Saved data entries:
theorem wit_StoresReachTheirMemory :
    let inside (a : Word) (n lo hi : Nat) : Prop := (n = 1 ∨ n = 2 ∨ n = 4) ∧ a.toNat % n = 0 ∧ lo ≤ a.toNat ∧ a.toNat + n ≤ hi
    cores.dev.memWf = true ∧ engine.dev.memWf = true ∧
    inside 0x40000000 4 0x40000000 0x40020000 ∧ inside 0x4001FFFF 1 0x40000000 0x40020000 ∧
    cores.dev.thatch.trussMem.ue = [] ∧ inside 0 4 0 loftSize ∧ inside 0x17FFFFC 4 0 loftSize ∧
    (inside 0x40 4 0 0x1F000 ∧ inside 0x1EFFC 4 0 0x1F000 ∧ (codeImage 64).inSection [1] 0x40 = false) ∧
    cores.dev.thatch.gableImage = some (codeImage 64) ∧ cores.dev.thatch.gableMem.ue = [] ∧
    (inside 0x1F000 4 0x1F000 0x20000 ∧ inside 0x3C 4 0 0x20000 ∧ (codeImage 64).inSection [1] 0x3C = true) ∧
    (inside 0x1FFC 4 0 0x2000 ∧ cores.dev.thatch.soffitImage = some (codeImage 64) ∧
      (codeImage 64).inSection [1] 0x1FFC = false ∧ cores.dev.thatch.soffitMem.ue = []) ∧
    0x2000 < (0x2000 : Word).toNat + 4 ∧
    (∃ i, engine.dev.invAt 0 = some i ∧ i.ls = true ∧ inside 0xFFC 4 0 0x1000) ∧ 0x1000 < (0x1000 : Word).toNat + 4 ∧
    (∃ i, (engine.any fun d => d.onEng 0 fun g => { g with work := g.work.map fun w =>
      { w with inv := w.inv.map fun i => { i with ls := false } } }).dev.invAt 0 = some i ∧ i.ls = false) := by
  refine ⟨by decide, by decide, by decide, by decide, by decide, by decide, by decide, by decide, by decide, by decide,
    by decide, by decide, by decide, ⟨_, rfl, by decide⟩, by decide, ⟨_, rfl, by decide⟩⟩

/-- `cores` with a safety configuration and the Gable in a task of expected signature 0; s3 names frame 64 in the top half of
its zone set field. -/
def safe : State := cores.any fun d =>
  let i : Image := { codeImage 64 with tasks := [{ entry := 0, wcet := 0x100000, sig := 0, trigger := 1 }] }
  let d : Dev := { d with gbl := { d.gbl with cfg := some blank }, rdg := { d.rdg with tickFrame := 3, pub := none },
                          sys := { d.sys with mode := .run }, thatch := { d.thatch with gableImage := some i } }
  d.onCore .gable fun x => { x with s := (x.s.set 6 0x00080003).set 7 0x1FF80 }

/-- `safe` after a publication, with another signature. -/
def published : State := safe.any fun d =>
  let p : Publication := { frame := 3, zoneSet := 0, zeros := false, time := 0, fresh := true, mismatch := 0, buf := false }
  let d : Dev := { d with rdg := { d.rdg with pub := some p } }
  d.onCore .gable fun x => { x with signat := 5 }

/-- `pointed` with an event pending on the Truss; the Truss waiting for it. -/
def pended : State := pointed.any fun d => d.onCore .truss fun x => { x with tpend := 1 }
def waiting : State := pended.any fun d => d.onCore .truss fun x => { x with mode := .waiting 5 1 }

theorem wit_GableAndTrussInstructions :
    allRun safe .gable [(encR 0xC0 5 3 1 0, 24), (encR 0xC0 5 3 1 1, 24), (encI 0xC1 5 0 3, 2), (encI 0xC2 0 0 0x3FFF, 1),
      (encL 0xC3 0 0, 1), (encI 0xC4 0 6 0, 1), (encL 0xC5 0 0, 1), (encI 0xC6 5 1 0, 2)] = true ∧
    (let g := safe.dev.thatch.gable
     (g.get 3).toNat % 8 = 0 ∧ (g.get 3).toNat + 128 ≤ 0x20000 ∧ (g.get 7).toNat + 128 = 0x20000 ∧
      safe.dev.thatch.gableMem.ue = [] ∧ g.signat = safe.dev.sigExpect ∧ safe.dev.gbl.cfg.isSome = true ∧
      safe.dev.rdg.pub = none ∧ (g.get 6).extractLsb' 0 16 = safe.dev.rdg.tickFrame ∧ 2 ^ 19 ≤ (g.get 6).toNat ∧
      safe.dev.gbl.lost = 0 ∧ safe.dev.sys.mode ≠ .proof) ∧
    (allRun published .gable [(encL 0xC3 0 0, 1), (encI 0xC4 0 6 0, 1)] = true ∧
      published.dev.thatch.gable.signat ≠ published.dev.sigExpect ∧ published.dev.rdg.pub.isSome = true) ∧
    (allRun pointed .truss [(encR 0xE0 1 8 2 0, 20), (encR 0xE1 1 8 2 0, 20), (encR 0xE0 1 5 2 0, 20), (encR 0xE2 0 1 2 0, 4),
        (encI 0xE3 5 0 0, 1), (encI 0xE3 5 1 0, 1)] = true ∧
      loads pointed 0x40000100 4 = some 0 ∧ stores pointed 0x40000100 4 = true ∧ loads pointed 0x40000 4 = some 0 ∧
      stores pointed 0x40000 4 = true ∧ (0x40000 : Word).toNat % 4 = 0 ∧ (0x40000 : Word).toNat < loftSize ∧
      pointed.dev.thatch.truss.get 0 = 0 ∧ pointed.dev.thatch.truss.get 1 ≠ 0 ∧
      pointed.dev.thatch.truss.tpend.setWidth 32 &&& pointed.dev.thatch.truss.get 1 = 0 ∧
      pended.executes .truss (encI 0xE3 5 1 0) 1 = true ∧
      pended.dev.thatch.truss.tpend.setWidth 32 &&& pended.dev.thatch.truss.get 1 ≠ 0) ∧
    (waiting.dev.coreUp = true ∧ waiting.dev.thatch.truss.mode = .waiting 5 1 ∧
      waiting.dev.thatch.truss.tpend.setWidth 32 &&& (1 : Word) ≠ 0 ∧ waiting.dev.thatch.truss.dbgHalt = false) := by decide

/-- A task, and an image that has it. -/
def task : Task := { entry := 0, wcet := 100, sig := 0, trigger := 1 }
def taskImage : Image := { codeImage 64 with tasks := [task] }

/-- `cores` with its sequencers stopped and a task of each waiting; s5 names a bad code. -/
def triggered : State := cores.any fun d =>
  { d with thatch := { d.thatch with
      gable := { d.thatch.gable with mode := .stopped }, soffit := { d.thatch.soffit with mode := .stopped },
      gableImage := some taskImage, soffitImage := some taskImage, gableWait := [0], soffitWait := [0] } }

§ **TRY IT**: Would you please copy exactly the part of the entries above that begins at the line containing "let i : Image" and ends at the line containing "d.rdg with pub", both lines included?

§ **WRITTEN SOLUTION**:
  let i : Image := { codeImage 64 with tasks := [{ entry := 0, wcet := 0x100000, sig := 0, trigger := 1 }] }
  let d : Dev := { d with gbl := { d.gbl with cfg := some blank }, rdg := { d.rdg with tickFrame := 3, pub := none },
                          sys := { d.sys with mode := .run }, thatch := { d.thatch with gableImage := some i } }
  d.onCore .gable fun x => { x with s := (x.s.set 6 0x00080003).set 7 0x1FF80 }

/-- `safe` after a publication, with another signature. -/
def published : State := safe.any fun d =>
  let p : Publication := { frame := 3, zoneSet := 0, zeros := false, time := 0, fresh := true, mismatch := 0, buf := false }
  let d : Dev := { d with rdg := { d.rdg with pub := some p } }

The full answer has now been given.